"""

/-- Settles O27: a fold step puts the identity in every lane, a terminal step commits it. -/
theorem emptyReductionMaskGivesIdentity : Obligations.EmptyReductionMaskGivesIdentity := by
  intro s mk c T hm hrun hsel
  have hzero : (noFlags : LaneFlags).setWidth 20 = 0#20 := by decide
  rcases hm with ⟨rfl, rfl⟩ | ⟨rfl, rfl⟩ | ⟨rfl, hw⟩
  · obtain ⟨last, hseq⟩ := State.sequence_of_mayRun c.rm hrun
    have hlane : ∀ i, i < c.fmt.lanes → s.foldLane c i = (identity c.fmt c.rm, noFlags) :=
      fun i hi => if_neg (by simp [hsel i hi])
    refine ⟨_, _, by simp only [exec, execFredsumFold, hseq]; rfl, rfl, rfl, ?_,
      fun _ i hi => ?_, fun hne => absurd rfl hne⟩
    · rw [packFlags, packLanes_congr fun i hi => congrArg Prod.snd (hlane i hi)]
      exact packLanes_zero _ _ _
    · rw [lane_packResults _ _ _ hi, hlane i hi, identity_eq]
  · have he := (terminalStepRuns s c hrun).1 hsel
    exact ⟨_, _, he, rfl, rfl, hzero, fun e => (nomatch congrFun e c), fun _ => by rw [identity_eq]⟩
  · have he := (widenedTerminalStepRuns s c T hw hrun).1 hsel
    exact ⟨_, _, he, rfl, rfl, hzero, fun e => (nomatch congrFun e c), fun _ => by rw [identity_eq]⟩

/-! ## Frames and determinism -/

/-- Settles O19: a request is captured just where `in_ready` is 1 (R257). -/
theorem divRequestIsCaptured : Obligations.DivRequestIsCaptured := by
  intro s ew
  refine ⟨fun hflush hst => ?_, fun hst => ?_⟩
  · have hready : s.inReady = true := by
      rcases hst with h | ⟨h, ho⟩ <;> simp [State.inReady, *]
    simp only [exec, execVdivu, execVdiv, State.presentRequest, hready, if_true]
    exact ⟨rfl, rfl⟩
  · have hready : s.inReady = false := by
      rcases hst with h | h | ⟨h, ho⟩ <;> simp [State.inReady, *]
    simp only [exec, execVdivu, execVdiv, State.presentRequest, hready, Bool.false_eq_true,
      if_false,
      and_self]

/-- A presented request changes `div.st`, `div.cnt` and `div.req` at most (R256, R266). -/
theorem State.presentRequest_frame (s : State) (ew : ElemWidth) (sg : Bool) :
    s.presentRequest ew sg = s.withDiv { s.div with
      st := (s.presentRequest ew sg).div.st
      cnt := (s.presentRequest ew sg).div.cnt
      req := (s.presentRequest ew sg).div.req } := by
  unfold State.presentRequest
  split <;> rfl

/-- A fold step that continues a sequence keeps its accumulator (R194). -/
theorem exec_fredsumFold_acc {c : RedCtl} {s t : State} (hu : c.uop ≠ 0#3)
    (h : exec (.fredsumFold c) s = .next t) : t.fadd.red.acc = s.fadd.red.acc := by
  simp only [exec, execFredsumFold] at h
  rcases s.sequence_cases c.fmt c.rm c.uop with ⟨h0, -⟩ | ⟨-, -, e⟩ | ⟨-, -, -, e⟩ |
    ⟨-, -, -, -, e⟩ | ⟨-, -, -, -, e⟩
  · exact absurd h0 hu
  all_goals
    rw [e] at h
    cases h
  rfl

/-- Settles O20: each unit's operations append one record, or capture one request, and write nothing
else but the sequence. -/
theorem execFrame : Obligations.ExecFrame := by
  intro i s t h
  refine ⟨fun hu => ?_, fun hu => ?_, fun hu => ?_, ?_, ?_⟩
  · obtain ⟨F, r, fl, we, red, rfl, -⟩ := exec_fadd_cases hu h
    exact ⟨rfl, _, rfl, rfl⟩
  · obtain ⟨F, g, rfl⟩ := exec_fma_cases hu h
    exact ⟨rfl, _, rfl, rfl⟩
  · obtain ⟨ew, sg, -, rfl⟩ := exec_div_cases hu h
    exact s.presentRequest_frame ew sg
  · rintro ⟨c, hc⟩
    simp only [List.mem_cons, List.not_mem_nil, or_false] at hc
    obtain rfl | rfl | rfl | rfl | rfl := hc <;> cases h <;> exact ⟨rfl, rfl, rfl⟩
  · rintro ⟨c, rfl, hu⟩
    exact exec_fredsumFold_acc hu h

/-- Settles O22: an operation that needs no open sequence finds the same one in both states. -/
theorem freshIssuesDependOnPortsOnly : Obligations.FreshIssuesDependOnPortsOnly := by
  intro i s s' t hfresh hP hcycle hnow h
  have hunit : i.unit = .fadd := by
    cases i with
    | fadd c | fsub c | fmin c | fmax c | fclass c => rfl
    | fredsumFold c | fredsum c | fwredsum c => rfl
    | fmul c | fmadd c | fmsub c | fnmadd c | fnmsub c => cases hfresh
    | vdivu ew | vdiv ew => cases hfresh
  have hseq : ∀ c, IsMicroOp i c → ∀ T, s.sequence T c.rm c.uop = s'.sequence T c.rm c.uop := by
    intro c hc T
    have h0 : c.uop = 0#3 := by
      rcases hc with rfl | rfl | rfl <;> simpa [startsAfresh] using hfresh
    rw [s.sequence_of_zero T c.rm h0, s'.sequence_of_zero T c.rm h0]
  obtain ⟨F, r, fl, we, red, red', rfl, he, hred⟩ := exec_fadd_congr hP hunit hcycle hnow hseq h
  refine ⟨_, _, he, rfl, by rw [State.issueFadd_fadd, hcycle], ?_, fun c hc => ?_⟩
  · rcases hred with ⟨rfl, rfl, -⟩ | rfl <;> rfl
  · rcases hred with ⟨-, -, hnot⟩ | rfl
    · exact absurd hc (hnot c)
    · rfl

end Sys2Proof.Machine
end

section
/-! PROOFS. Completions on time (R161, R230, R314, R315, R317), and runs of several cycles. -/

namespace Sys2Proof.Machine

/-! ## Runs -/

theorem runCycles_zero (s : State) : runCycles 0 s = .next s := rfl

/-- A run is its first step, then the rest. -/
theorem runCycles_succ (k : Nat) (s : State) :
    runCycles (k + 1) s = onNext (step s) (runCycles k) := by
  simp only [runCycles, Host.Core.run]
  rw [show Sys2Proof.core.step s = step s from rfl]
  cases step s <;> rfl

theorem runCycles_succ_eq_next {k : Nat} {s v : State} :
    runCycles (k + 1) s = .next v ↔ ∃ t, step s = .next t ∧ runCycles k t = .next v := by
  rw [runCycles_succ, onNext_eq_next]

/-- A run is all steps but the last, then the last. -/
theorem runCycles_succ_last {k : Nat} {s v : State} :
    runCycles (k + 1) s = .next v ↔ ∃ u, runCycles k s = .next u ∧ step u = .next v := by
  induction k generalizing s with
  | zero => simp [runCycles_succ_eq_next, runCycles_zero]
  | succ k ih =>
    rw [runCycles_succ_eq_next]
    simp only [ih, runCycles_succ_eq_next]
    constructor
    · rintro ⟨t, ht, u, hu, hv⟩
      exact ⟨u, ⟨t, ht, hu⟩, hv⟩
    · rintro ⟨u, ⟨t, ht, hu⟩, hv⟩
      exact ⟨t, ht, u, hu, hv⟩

"""

_Aim of the exercise_
Using the word "Bool" as the filter, copy each matching line from the material.

_Result of the task_
    simp only [exec, execVdivu, execVdiv, State.presentRequest, hready, Bool.false_eq_true,
theorem State.presentRequest_frame (s : State) (ew : ElemWidth) (sg : Bool) :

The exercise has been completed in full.